Required action -
Wherever the string "Finset" shows up in the data below, copy the whole line.

Excerpted data -
/-- When a result is a NaN, what the operations give on infinities and on a zero divisor, and that every NaN can be the
free one (00_scope, section 6). -/
def Obligations.SpecialValues : Prop :=
  (∀ (d : Nat) (a b : F64),
    (Float64.isNaN (Float64.add d a b) = true ↔ Float64.isNaN a = true ∨ Float64.isNaN b = true ∨
      (Float64.isInf a = true ∧ Float64.isInf b = true ∧ Float64.sign a ≠ Float64.sign b)) ∧
    (Float64.isNaN (Float64.sub d a b) = true ↔ Float64.isNaN a = true ∨ Float64.isNaN b = true ∨
      (Float64.isInf a = true ∧ Float64.isInf b = true ∧ Float64.sign a = Float64.sign b)) ∧
    (Float64.isNaN (Float64.mul d a b) = true ↔ Float64.isNaN a = true ∨ Float64.isNaN b = true ∨
      (Float64.isInf a = true ∧ Float64.isZero b = true) ∨ (Float64.isZero a = true ∧ Float64.isInf b = true)) ∧
    (Float64.isNaN (Float64.div d a b) = true ↔ Float64.isNaN a = true ∨ Float64.isNaN b = true ∨
      (Float64.isInf a = true ∧ Float64.isInf b = true) ∨ (Float64.isZero a = true ∧ Float64.isZero b = true)) ∧
    (Float64.isNaN (Float64.sqrt d a) = true ↔
      Float64.isNaN a = true ∨ (Float64.sign a = true ∧ Float64.isZero a = false)) ∧
    (Float64.isInf a = true → Float64.isFinite b = true →
      Float64.add d a b = a ∧ Float64.add d b a = a ∧ Float64.sub d a b = a ∧ Float64.sub d b a = Float64.neg a) ∧
    (Float64.isInf a = true → Float64.isNaN b = false → Float64.isZero b = false →
      Float64.isInf (Float64.mul d a b) = true ∧
      Float64.sign (Float64.mul d a b) = (Float64.sign a != Float64.sign b) ∧
      Float64.isInf (Float64.mul d b a) = true ∧
      Float64.sign (Float64.mul d b a) = (Float64.sign a != Float64.sign b)) ∧
    (Float64.isInf a = true → Float64.isInf b = true →
      (Float64.sign a = Float64.sign b → Float64.add d a b = a) ∧
      (Float64.sign a ≠ Float64.sign b → Float64.sub d a b = a)) ∧
    (Float64.isInf b = true → Float64.isFinite a = true →
      Float64.isZero (Float64.div d a b) = true ∧
      Float64.sign (Float64.div d a b) = (Float64.sign a != Float64.sign b)) ∧
    (Float64.isInf a = true → Float64.isFinite b = true →
      Float64.isInf (Float64.div d a b) = true ∧
      Float64.sign (Float64.div d a b) = (Float64.sign a != Float64.sign b)) ∧
    (Float64.isFinite a = true → Float64.isZero a = false → Float64.isZero b = true →
      Float64.isInf (Float64.div d a b) = true ∧
      Float64.sign (Float64.div d a b) = (Float64.sign a != Float64.sign b)) ∧
    (Float64.isInf a = true → Float64.sign a = false → Float64.sqrt d a = a) ∧
    Float64.mag (Float64.neg a) = Float64.mag a ∧ Float64.sign (Float64.neg a) = !Float64.sign a) ∧
  (∀ bits : F64, Float64.isNaN (Float64.nanOf bits) = true) ∧
  (∀ x : F64, Float64.isNaN x = true → ∃ bits, Float64.nanOf bits = x)

/-- 00_scope R10: the exactness facts E1 to E6; the powers of two of E1 are those that are values of F (R7 converts none
above 2^31). -/
def Obligations.ExactnessFacts : Prop :=
  (∀ (d d' d'' : Nat) (a : F64) (j : Nat), Float64.isFinite a = true → j ≤ 1023 →
    let r := Float64.div d a (Float64.fromNat (2 ^ j))
    Float64.IsRounding (Float64.value a / 2 ^ j) r ∧
    ((2 : ℝ) ^ (-1022 : ℤ) ≤ |Float64.value a / 2 ^ j| → Float64.value r = Float64.value a / 2 ^ j) ∧
    r = Float64.mul d' a (Float64.div d'' (Float64.fromNat 1) (Float64.fromNat (2 ^ j)))) ∧
  (∀ (d : Nat) (a : F64), Float64.isFinite a = true →
    (|Float64.value a| < 2 ^ 1023 → Float64.value (Float64.mul d (Float64.fromNat 2) a) = 2 * Float64.value a) ∧
    ((2 : ℝ) ^ (-1021 : ℤ) ≤ |Float64.value a| →
      Float64.value (Float64.div d a (Float64.fromNat 2)) = Float64.value a / 2)) ∧
  (∀ (d d' : Nat) (a b : F64), Float64.isNaN a = false → Float64.isNaN b = false →
    Float64.SameValue (Float64.add d a b) (Float64.add d' b a) ∧
    Float64.SameValue (Float64.mul d a b) (Float64.mul d' b a)) ∧
  (∀ (d : Nat) (a : F64), Float64.isNaN a = false →
    Float64.mul d (Float64.fromNat 1) a = a ∧
    Float64.add d a Float64.zero = (if a = Float64.neg Float64.zero then Float64.zero else a)) ∧
  (∀ d : Nat,
    (∀ a : F64, Float64.isFinite a = true → Float64.sub d a a = Float64.zero) ∧
    Float64.sub d Float64.zero Float64.zero = Float64.zero ∧
    Float64.sub d Float64.zero (Float64.neg Float64.zero) = Float64.zero ∧
    Float64.add d Float64.zero (Float64.neg Float64.zero) = Float64.zero ∧
    Float64.sub d (Float64.neg Float64.zero) Float64.zero = Float64.neg Float64.zero) ∧
  (∀ (d : Nat) (x y : Int), x.natAbs < 2 ^ 53 → y.natAbs < 2 ^ 53 →
    ((x + y).natAbs < 2 ^ 53 →
      Float64.value (Float64.add d (Float64.fromInt x) (Float64.fromInt y)) = ((x + y : Int) : ℝ)) ∧
    ((x - y).natAbs < 2 ^ 53 →
      Float64.value (Float64.sub d (Float64.fromInt x) (Float64.fromInt y)) = ((x - y : Int) : ℝ)) ∧
    ((x * y).natAbs < 2 ^ 53 →
      Float64.value (Float64.mul d (Float64.fromInt x) (Float64.fromInt y)) = ((x * y : Int) : ℝ)))

/-- The constants of NUM (00_scope, section 6; 44_spectral, section 1): fromNat is exact up to 2^53, and PI, PI/2, PI/4,
3PI/4 are the values nearest to the real ones. -/
def Obligations.ConstantsAreNearest : Prop :=
  (∀ n : Nat, n ≤ 2 ^ 53 → Float64.isFinite (Float64.fromNat n) = true ∧ Float64.value (Float64.fromNat n) = n) ∧
  Float64.IsRounding Real.pi Float64.pi ∧ Float64.IsRounding (Real.pi / 2) Float64.halfPi ∧
  Float64.IsRounding (Real.pi / 4) Float64.quarterPi ∧ Float64.IsRounding (3 * Real.pi / 4) Float64.threeQuarterPi

/-- The properties of SIN and COS that the spec names, whatever the configuration gives (00_scope, section 6). -/
def Obligations.SineAndCosineProperties : Prop :=
  ∀ (sinRaw cosRaw : F64 → F64) (a : F64),
    Float64.sin sinRaw Float64.zero = Float64.zero ∧ Float64.cos cosRaw Float64.zero = Float64.fromNat 1 ∧
    Float64.sin sinRaw (Float64.neg a) = Float64.neg (Float64.sin sinRaw a) ∧
    Float64.cos cosRaw (Float64.neg a) = Float64.cos cosRaw a ∧
    (Float64.isNaN a = true → Float64.isNaN (Float64.sin sinRaw a) = true ∧ Float64.isNaN (Float64.cos cosRaw a) = true)

/-- 44_spectral R151: PHASE.E is ATAN2 with the real part as the ordinate, its result lies in [−PI, +PI], and the table of
special cases holds, whatever the configuration gives elsewhere. -/
def Obligations.PhaseSpecialCases : Prop :=
  ∀ (sinRaw cosRaw : F64 → F64) (raw : F64 → F64 → F64) (re im : F64),
    let num := Float64.num sinRaw cosRaw raw
    let ph := phaseE num re im
    let withSign := fun x : F64 => Float64.signed (Float64.sign re) x
    ph = num.atan2 re im ∧
    (Float64.isNaN re = true ∨ Float64.isNaN im = true → Float64.isNaN ph = true) ∧
    (Float64.isNaN re = false → Float64.isNaN im = false →
      Float64.isFinite ph = true ∧ |Float64.value ph| ≤ Float64.value Float64.pi ∧
      (Float64.isZero re = true → Float64.sign im = false → ph = withSign Float64.zero) ∧
      (Float64.isZero re = true → Float64.sign im = true → ph = withSign 0x400921FB54442D18#64) ∧
      (Float64.isZero re = false → Float64.isZero im = true → ph = withSign 0x3FF921FB54442D18#64) ∧
      (Float64.isFinite re = true → Float64.isZero re = false → Float64.isInf im = true →
        ph = withSign (if Float64.sign im then 0x400921FB54442D18#64 else Float64.zero)) ∧
      (Float64.isInf re = true → Float64.isFinite im = true → ph = withSign 0x3FF921FB54442D18#64) ∧
      (Float64.isInf re = true → Float64.isInf im = true →
        ph = withSign (if Float64.sign im then 0x4002D97C7F3321D2#64 else 0x3FE921FB54442D18#64)))

/-- 44_spectral R150: MAG.E is the literal formula in its grouping, with its consequences: never negative and never −0, a NaN exactly when an
input is, infinite when a square overflows, zero when both squares underflow, blind to the signs of its inputs, and 5 for (3, 4). -/
def Obligations.MagnitudeProperties : Prop :=
  ∀ (d : Nat) (re im : F64),
    let mg := magE coreNum d re im
    mg = Float64.sqrt (d + 3) (Float64.add (d + 2) (Float64.mul d re re) (Float64.mul (d + 1) im im)) ∧
    (Float64.isNaN mg = true ↔ Float64.isNaN re = true ∨ Float64.isNaN im = true) ∧
    (Float64.isNaN mg = false → Float64.sign mg = false) ∧
    (Float64.isNaN mg = false → Float64.isInf (Float64.mul d re re) = true ∨ Float64.isInf (Float64.mul d im im) = true →
      Float64.isInf mg = true) ∧
    (Float64.isZero (Float64.mul d re re) = true → Float64.isZero (Float64.mul d im im) = true → mg = Float64.zero) ∧
    Float64.SameValue (magE coreNum d (Float64.neg re) im) mg ∧ Float64.SameValue (magE coreNum d re (Float64.neg im)) mg ∧
    magE coreNum d (Float64.fromNat 3) (Float64.fromNat 4) = Float64.fromNat 5

/-! ### Mathematical meaning -/

/-- The reference transforms (48_reference_functions): the lengths refused with InvalidLength, and on every other length
the direct sums, of the discrete Fourier transform by its real and imaginary parts. -/
def Obligations.ReferenceTransforms : Prop :=
  ∀ len : Nat,
    (∀ (dir : Direction) (x : Nat → ℂ), (len < 2 ∨ ¬∃ m, len = 2 ^ m) → naiveDft dir len x = .error .invalidLength) ∧
    (∀ (dir : Direction) (x : Nat → ℂ), 2 ≤ len → (∃ m, len = 2 ^ m) →
      ∃ r, naiveDft dir len x = .ok r ∧ ∀ n : Nat,
        let c : ℝ := match dir with | .forward => 1 | .inverse => 1 / len
        let θ := fun k : Nat => (dir.d : ℝ) * -(2 * Real.pi * n * k / len)
        (r n).re = c * ∑ k ∈ Finset.range len, ((x k).re * Real.cos (θ k) - (x k).im * Real.sin (θ k)) ∧
        (r n).im = c * ∑ k ∈ Finset.range len, ((x k).re * Real.sin (θ k) + (x k).im * Real.cos (θ k))) ∧
    (∀ x : Nat → ℝ, len % 2 = 1 → naiveDht len x = .error .invalidLength) ∧
    (∀ x : Nat → ℝ, len % 2 = 0 →
      ∃ r, naiveDht len x = .ok r ∧ ∀ i : Nat,
        r i = 1 / Real.sqrt len * ∑ k ∈ Finset.range len,
          x k * (Real.sin (2 * Real.pi * i * k / len) + Real.cos (2 * Real.pi * i * k / len)))

/-- With every operation of NUM exact, FFT.FWD and FFT.INV compute the discrete Fourier transform and its inverse, in
natural order (42_fft, section 3; 48_reference_functions). -/
def Obligations.ExactFftIsDft : Prop :=
  ∀ (m : Nat) (regs : Regs ℝ) (x : Nat → ℝ × ℝ), 1 ≤ m →
    ∃ r r' : Nat → ℂ, naiveDft .forward (2 ^ m) (fun j => toComplex (x j)) = .ok r ∧
      naiveDft .inverse (2 ^ m) (fun j => toComplex (x j)) = .ok r' ∧
      ∀ k, k < 2 ^ m →
        toComplex (resultOf exactNum regs fftForward (2 ^ m) x k) = r k ∧
        toComplex (resultOf exactNum regs fftInverse (2 ^ m) x k) = r' k

/-- With every operation of NUM exact, FFT.INV undoes FFT.FWD (42_fft, section 3, the round trip). -/
def Obligations.ExactInverseUndoesForward : Prop :=
  ∀ (m : Nat) (regs regs' : Regs ℝ) (x : Nat → ℝ × ℝ), 1 ≤ m → ∀ k, k < 2 ^ m →
    resultOf exactNum regs' fftInverse (2 ^ m) (resultOf exactNum regs fftForward (2 ^ m) x) k = x k

/-- With every operation of NUM exact, FHT computes the normalised discrete Hartley transform, with imaginary lanes 0
(43_hartley, section 3; 48_reference_functions). -/
def Obligations.ExactHartleyIsDht : Prop :=
  ∀ (m : Nat) (regs : Regs ℝ) (x : Nat → ℝ × ℝ), 1 ≤ m → 2 ^ m / 2 ≤ regs.htC.length → 2 ^ m / 2 ≤ regs.htS.length →
    ∃ r : Nat → ℝ, naiveDht (2 ^ m) (fun j => (x j).1) = .ok r ∧
      ∀ k, k < 2 ^ m → resultOf exactNum regs hartley (2 ^ m) x k = (r k, 0)

/-- With every operation of NUM exact, FHT is its own inverse (43_hartley, section 3). -/
def Obligations.ExactHartleyIsItsOwnInverse : Prop :=
  ∀ (m : Nat) (regs regs' : Regs ℝ) (x : Nat → ℝ × ℝ), 1 ≤ m →
    2 ^ m / 2 ≤ regs.htC.length → 2 ^ m / 2 ≤ regs.htS.length →
    2 ^ m / 2 ≤ regs'.htC.length → 2 ^ m / 2 ≤ regs'.htS.length →
    ∀ k, k < 2 ^ m →
      (resultOf exactNum regs' hartley (2 ^ m) (resultOf exactNum regs hartley (2 ^ m) x) k).1 = (x k).1

/-- The two directions mirror each other (42_fft, section 3): the stages of FFT.INV are those of FFT.FWD on the conjugated
input, conjugated, in every bit but the sign of a zero. -/
def Obligations.ConjugationExchangesTheDirections : Prop :=
  ∀ (sinRaw cosRaw : F64 → F64) (atan2Raw : F64 → F64 → F64) (m : Nat) (regs : Regs F64) (x : Nat → F64 × F64)
    (d d' : Nat),
    let e := sequenceEnv (Float64.num sinRaw cosRaw atan2Raw) x
    let y := (fftCore e .forward (2 ^ m) ⟨fun k => ((x k).1, Float64.neg (x k).2), regs, d⟩).mem
    let z := (fftCore e .inverse (2 ^ m) ⟨x, regs, d'⟩).mem
    ∀ k, Float64.SameNumber (z k).1 (y k).1 ∧ Float64.SameNumber (z k).2 (Float64.neg (y k).2)
end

Exercise result -
        (r n).re = c * ∑ k ∈ Finset.range len, ((x k).re * Real.cos (θ k) - (x k).im * Real.sin (θ k)) ∧
        (r n).im = c * ∑ k ∈ Finset.range len, ((x k).re * Real.sin (θ k) + (x k).im * Real.cos (θ k))) ∧
        r i = 1 / Real.sqrt len * ∑ k ∈ Finset.range len,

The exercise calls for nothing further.